LOL! Its not funny, but it is. Are we with the same ****** roommate? I think sometimes I have must have a really distorted sense of what "my man" should do. And perhaps I do. The only "real man" I have had in my life is my grandfather, my dad was a 2 weeks/year guy, and my pop was true. He was a logger, so he was strong, he was a gentleman, he would never think of letting my Gram deal with her car, or even gas for that matter. He would get upset if my gram got out of the car without letting him open the door, stuff like that.
Believe me, I don't want all of that. I am capable and would feel somewhat stifled if I couldn't do for myself. . . but to feel like I matter? that he cares enough to want to do something for me? that's what I want. Not sit on the couch and say nothing until there is a hint of "what is she up to so I had better act" type of guy. And when I reference "act", I mean, question her whereabouts and do some martyr-ing. He sucks.

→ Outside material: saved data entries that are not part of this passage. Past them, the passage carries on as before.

-- ==== Sys2Proof/Laws/Mem.lean ====
section
/-! SUPPORT. Laws of memory: reading after writing, and the canonical form under every operation (log 2). -/

namespace Sys2Proof.Laws

open Sys2Proof.Machine

/-! ## One byte -/

/-- A read after a write of one byte. -/
theorem read_write {m : Mem} {lo : Nat} (h : Mem.wfFrom lo m = true) (a b : Nat) (v : Byte) :
    Mem.read (Mem.write m a v) b = if b = a then v else Mem.read m b := by
  induction m generalizing lo with
  | nil =>
    by_cases hv : v = 0
    · simp [Mem.write, Mem.read, hv]
    · by_cases hb : b = a
      · simp only [Mem.write, if_neg hv, Mem.read, hb, if_true]
      · have h3 : ¬ a = b := fun e => hb e.symm
        simp only [Mem.write, if_neg hv, Mem.read, if_neg h3, if_neg hb, ite_self]
  | cons c r ih =>
    obtain ⟨k, w⟩ := c
    simp only [Mem.wfFrom, Bool.and_eq_true, decide_eq_true_eq] at h
    have low : ∀ (q : Nat) (l : Mem), Mem.wfFrom (q + 1) l = true → ∀ x, x ≤ q → Mem.read l x = 0 := by
      intro q l hl x hx
      cases l with
      | nil => rfl
      | cons e l =>
        obtain ⟨k', w'⟩ := e
        simp only [Mem.wfFrom, Bool.and_eq_true, decide_eq_true_eq] at hl
        have h1 : ¬ k' = x := by omega
        have h2 : x < k' := by omega
        simp [Mem.read, h1, h2]
    have hr := low k r h.2
    simp only [Mem.write]
    split
    · rename_i hak
      split
      · rename_i hv
        by_cases hb : b = a
        · subst hb
          have h1 : ¬ k = b := by omega
          simp [Mem.read, hv, h1, hak]
        · simp [hb]
      · by_cases hb : b = a
        · simp [Mem.read, hb]
        · by_cases hba : b < a
          · have h1 : ¬ k = b := by omega
            have h2 : b < k := by omega
            have h3 : ¬ a = b := fun e => hb e.symm
            simp [Mem.read, hb, hba, h1, h2, h3]
          · have h3 : ¬ a = b := fun e => hb e.symm
            simp [Mem.read, hb, hba, h3]
    · split
      · rename_i hak hk
        subst hk
        split
        · rename_i hv
          by_cases hb : b = a
          · simp [hb, hv, hr a (Nat.le_refl a)]
          · by_cases hba : b < a
            · have h3 : ¬ a = b := fun e => hb e.symm
              simp [Mem.read, hb, hba, h3, hr b (by omega)]
            · have h3 : ¬ a = b := fun e => hb e.symm
              simp [Mem.read, hb, hba, h3]
        · by_cases hb : b = a
          · simp [Mem.read, hb]
          · have h3 : ¬ a = b := fun e => hb e.symm
            simp [Mem.read, hb, h3]
      · rename_i hak hk
        by_cases hb : b = k
        · have : ¬ b = a := by omega
          simp [Mem.read, hb]
          omega
        · have h3 : ¬ k = b := fun e => hb e.symm
          by_cases hbk : b < k
          · have : ¬ b = a := by omega
            simp [Mem.read, h3, hbk, this]
          · simp [Mem.read, h3, hbk, ih h.2]

/-- The canonical form from a bound stands from a lower one. -/
theorem wfFrom_le {m : Mem} {lo lo' : Nat} (h : Mem.wfFrom lo m = true) (hl : lo' ≤ lo) : Mem.wfFrom lo' m = true := by
  cases m with
  | nil => rfl
  | cons c r =>
    obtain ⟨k, w⟩ := c
    simp only [Mem.wfFrom, Bool.and_eq_true, decide_eq_true_eq] at h ⊢
    exact ⟨⟨by omega, h.1.2⟩, h.2⟩

/-- A write of a byte keeps the form. -/
theorem wfFrom_write {m : Mem} {lo : Nat} (h : Mem.wfFrom lo m = true) {a : Nat} (ha : lo ≤ a) (v : Byte) :
    Mem.wfFrom lo (Mem.write m a v) = true := by
  induction m generalizing lo with
  | nil =>
    simp only [Mem.write]
    split
    · rfl
    · rename_i hv
      simp only [Mem.wfFrom, Bool.and_eq_true, decide_eq_true_eq, bne_iff_ne]
      exact ⟨⟨ha, hv⟩, trivial⟩
  | cons c r ih =>
    obtain ⟨k, w⟩ := c
    have h' := h
    simp only [Mem.wfFrom, Bool.and_eq_true, decide_eq_true_eq, bne_iff_ne] at h
    simp only [Mem.write]
    split
    · rename_i hak
      split
      · exact h'
      · rename_i hv
        simp only [Mem.wfFrom, Bool.and_eq_true, decide_eq_true_eq, bne_iff_ne]
        exact ⟨⟨ha, hv⟩, ⟨by omega, h.1.2⟩, h.2⟩
    · split
      · rename_i hak hk
        subst hk
        split
        · exact wfFrom_le h.2 (by omega)
        · rename_i hv
          simp only [Mem.wfFrom, Bool.and_eq_true, decide_eq_true_eq, bne_iff_ne]
          exact ⟨⟨ha, hv⟩, h.2⟩
      · rename_i hak hk
        simp only [Mem.wfFrom, Bool.and_eq_true, decide_eq_true_eq, bne_iff_ne]
        exact ⟨h.1, ih h.2 (by omega)⟩

/-- Every write keeps the canonical form. -/
theorem wf_write {m : Mem} (h : Mem.wf m = true) (a : Nat) (v : Byte) : Mem.wf (Mem.write m a v) = true :=
  wfFrom_write h (Nat.zero_le a) v

/-- A filter keeps the form. -/
theorem wfFrom_filter {m : Mem} {lo : Nat} (p : Nat × Byte → Bool) (h : Mem.wfFrom lo m = true) :
    Mem.wfFrom lo (m.filter p) = true := by
  induction m generalizing lo with
  | nil => rfl
  | cons c r ih =>
    obtain ⟨k, w⟩ := c
    simp only [Mem.wfFrom, Bool.and_eq_true, decide_eq_true_eq] at h
    simp only [List.filter_cons]
    split
    · simp only [Mem.wfFrom, Bool.and_eq_true, decide_eq_true_eq]
      exact ⟨h.1, ih h.2⟩
    · exact wfFrom_le (ih h.2) (by omega)

/-- Zeroing keeps the canonical form. -/
theorem wf_zero {m : Mem} (h : Mem.wf m = true) (a n : Nat) : Mem.wf (Mem.zero m a n) = true := wfFrom_filter _ h

/-! ## Runs of bytes -/

/-- A run of writes keeps the canonical form. -/
theorem wf_writeN {m : Mem} (h : Mem.wf m = true) (a : Nat) (bs : List Byte) : Mem.wf (Mem.writeN m a bs) = true := by
  induction bs generalizing m a with
  | nil => exact h
  | cons b bs ih => exact ih (wf_write h a b) (a + 1)

/-- A read after a run of writes. -/
theorem read_writeN {m : Mem} (h : Mem.wf m = true) (a : Nat) (bs : List Byte) (b : Nat) :
    Mem.read (Mem.writeN m a bs) b = if a ≤ b ∧ b < a + bs.length then bs.getD (b - a) 0 else Mem.read m b := by
  induction bs generalizing m a with
  | nil => simp [Mem.writeN]
  | cons x bs ih =>
    simp only [Mem.writeN, ih (wf_write h a x), read_write (lo := 0) h]
    by_cases h1 : b = a
    · subst h1; simp
    · by_cases h2 : a ≤ b ∧ b < a + (x :: bs).length
      · have h3 : a + 1 ≤ b ∧ b < a + 1 + bs.length := by simp at h2; omega
        rw [if_pos h3, if_pos h2]
        have : b - a = (b - (a + 1)) + 1 := by omega
        rw [this]; simp
      · have h3 : ¬ (a + 1 ≤ b ∧ b < a + 1 + bs.length) := by simp at h2; omega
        rw [if_neg h3, if_neg h2, if_neg h1]

/-- A read after zeroing. -/
theorem read_zero {m : Mem} {lo : Nat} (h : Mem.wfFrom lo m = true) (a n b : Nat) :
    Mem.read (Mem.zero m a n) b = if a ≤ b ∧ b < a + n then 0 else Mem.read m b := by
  induction m generalizing lo with
  | nil => simp [Mem.zero, Mem.read]
  | cons c r ih =>
    obtain ⟨k, w⟩ := c
    simp only [Mem.wfFrom, Bool.and_eq_true, decide_eq_true_eq] at h
    have ih := ih h.2
    have low : ∀ x, x ≤ k → Mem.read r x = 0 := by
      intro x hx
      cases r with
      | nil => rfl
      | cons e l =>
        obtain ⟨k', w'⟩ := e
        have hl := h.2
        simp only [Mem.wfFrom, Bool.and_eq_true, decide_eq_true_eq] at hl
        have h1 : ¬ k' = x := by omega
        have h2 : x < k' := by omega
        simp [Mem.read, h1, h2]
    by_cases hk : a ≤ k ∧ k < a + n
    · have e : Mem.zero ((k, w) :: r) a n = Mem.zero r a n := by simp [Mem.zero, hk]
      rw [e, ih]
      by_cases hb : a ≤ b ∧ b < a + n
      · simp [hb]
      · simp only [if_neg hb, Mem.read]
        have h1 : ¬ k = b := fun x => hb (x ▸ hk)
        rw [if_neg h1]
        split
        · exact low b (by omega)
        · rfl
    · have e : Mem.zero ((k, w) :: r) a n = (k, w) :: Mem.zero r a n := by
        simp only [Mem.zero, List.filter_cons]
        rw [if_pos]
        simp; omega
      rw [e]
      simp only [Mem.read]
      by_cases h1 : k = b
      · subst h1; simp [hk]
      · rw [if_neg h1, if_neg h1, ih]
        by_cases h2 : b < k
        · simp [h2]
        · simp [h2]

/-- n bytes read one by one. -/
theorem getD_readN (m : Mem) (a n i : Nat) (h : i < n) : (Mem.readN m a n).getD i 0 = Mem.read m (a + i) := by
  induction n generalizing a i with
  | zero => omega
  | succ n ih =>
    cases i with
    | zero => simp [Mem.readN]
    | succ i =>
      simp only [Mem.readN, List.getD_cons_succ]
      rw [ih (a + 1) i (by omega)]
      congr 1; omega

theorem length_readN (m : Mem) (a n : Nat) : (Mem.readN m a n).length = n := by
  induction n generalizing a with
  | zero => rfl
  | succ n ih => simp [Mem.readN, ih]

theorem length_leBytes (n x : Nat) : (leBytes n x).length = n := by
  induction n generalizing x with
  | zero => rfl
  | succ n ih => simp [leBytes, ih]

/-- The bytes of a value, least significant first. -/
theorem getD_leBytes (n x i : Nat) (h : i < n) : (leBytes n x).getD i 0 = BitVec.ofNat 8 (x / 256 ^ i) := by
  induction n generalizing x i with
  | zero => omega
  | succ n ih =>
    cases i with
    | zero => simp [leBytes]
    | succ i =>
      simp only [leBytes, List.getD_cons_succ]
      rw [ih (x / 256) i (by omega), Nat.div_div_eq_div_mul, pow_succ, mul_comm (256 ^ i)]

/-! ## The state's memory -/

/-- A physical write touches memory and the monitors alone. -/
theorem mem_writePa (s : State) (pa : Nat) (bs : List Byte) : (s.writePa pa bs).mem = Mem.writeN s.mem pa bs := by
  unfold State.writePa
  split
  · rename_i h; simp at h; simp [h, Mem.writeN]
  · rfl

/-- A physical write keeps the canonical form. -/
theorem wf_writePa {s : State} (h : Mem.wf s.mem = true) (pa : Nat) (bs : List Byte) : Mem.wf (s.writePa pa bs).mem = true := by
  rw [mem_writePa]; exact wf_writeN h pa bs

end Sys2Proof.Laws
end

I totally understand. When mine suddenly gets the urge to 'help out' he insists on helping with the things I gladly do by myself all the time. Like 'help' feed and water all the horses and dogs. It's my routine, I like it, it makes me happy to spend the time with them. I feed them at 5am before work and at 7 pm after work. Then he comes out for evening feed (on his rare 'helping' moments) and I get yelled at for doing this wrong or that wrong and he buggers up my whole routine. Seriously, go 'help' by doing a 'man' chore, maybe take the garbage to the dump, or work on the flooring or siding, or fix some of the fences the elk are destroying in their quest to eat all our hay! Not that I can't do those things too. And I would gladly help him with it(as long as he could manage not to tell at me). And that's my rant for tonight lol

I had a huge angry response ready for you Redzcar, but I erased it because you are an idiot and do not deserve such a detailed response. I do not resent him having a relationship with the animals. I resent the lack of support that I have told him repeatedly that I need.

I cannot work on my relationship with him because he will not communicate with me, or give me any intimacy.

And if a man can expect a woman to do the cooking and cleaning despite working as much or more in a week than he does, you're damn right she can expect him to take the garbage to the dump after she bags it up and puts it in the garbage storage area for him.

Expecting a man to do something to justify his existence in a relationship does not make a woman any less strong.

I know it only too well. I feel your pain.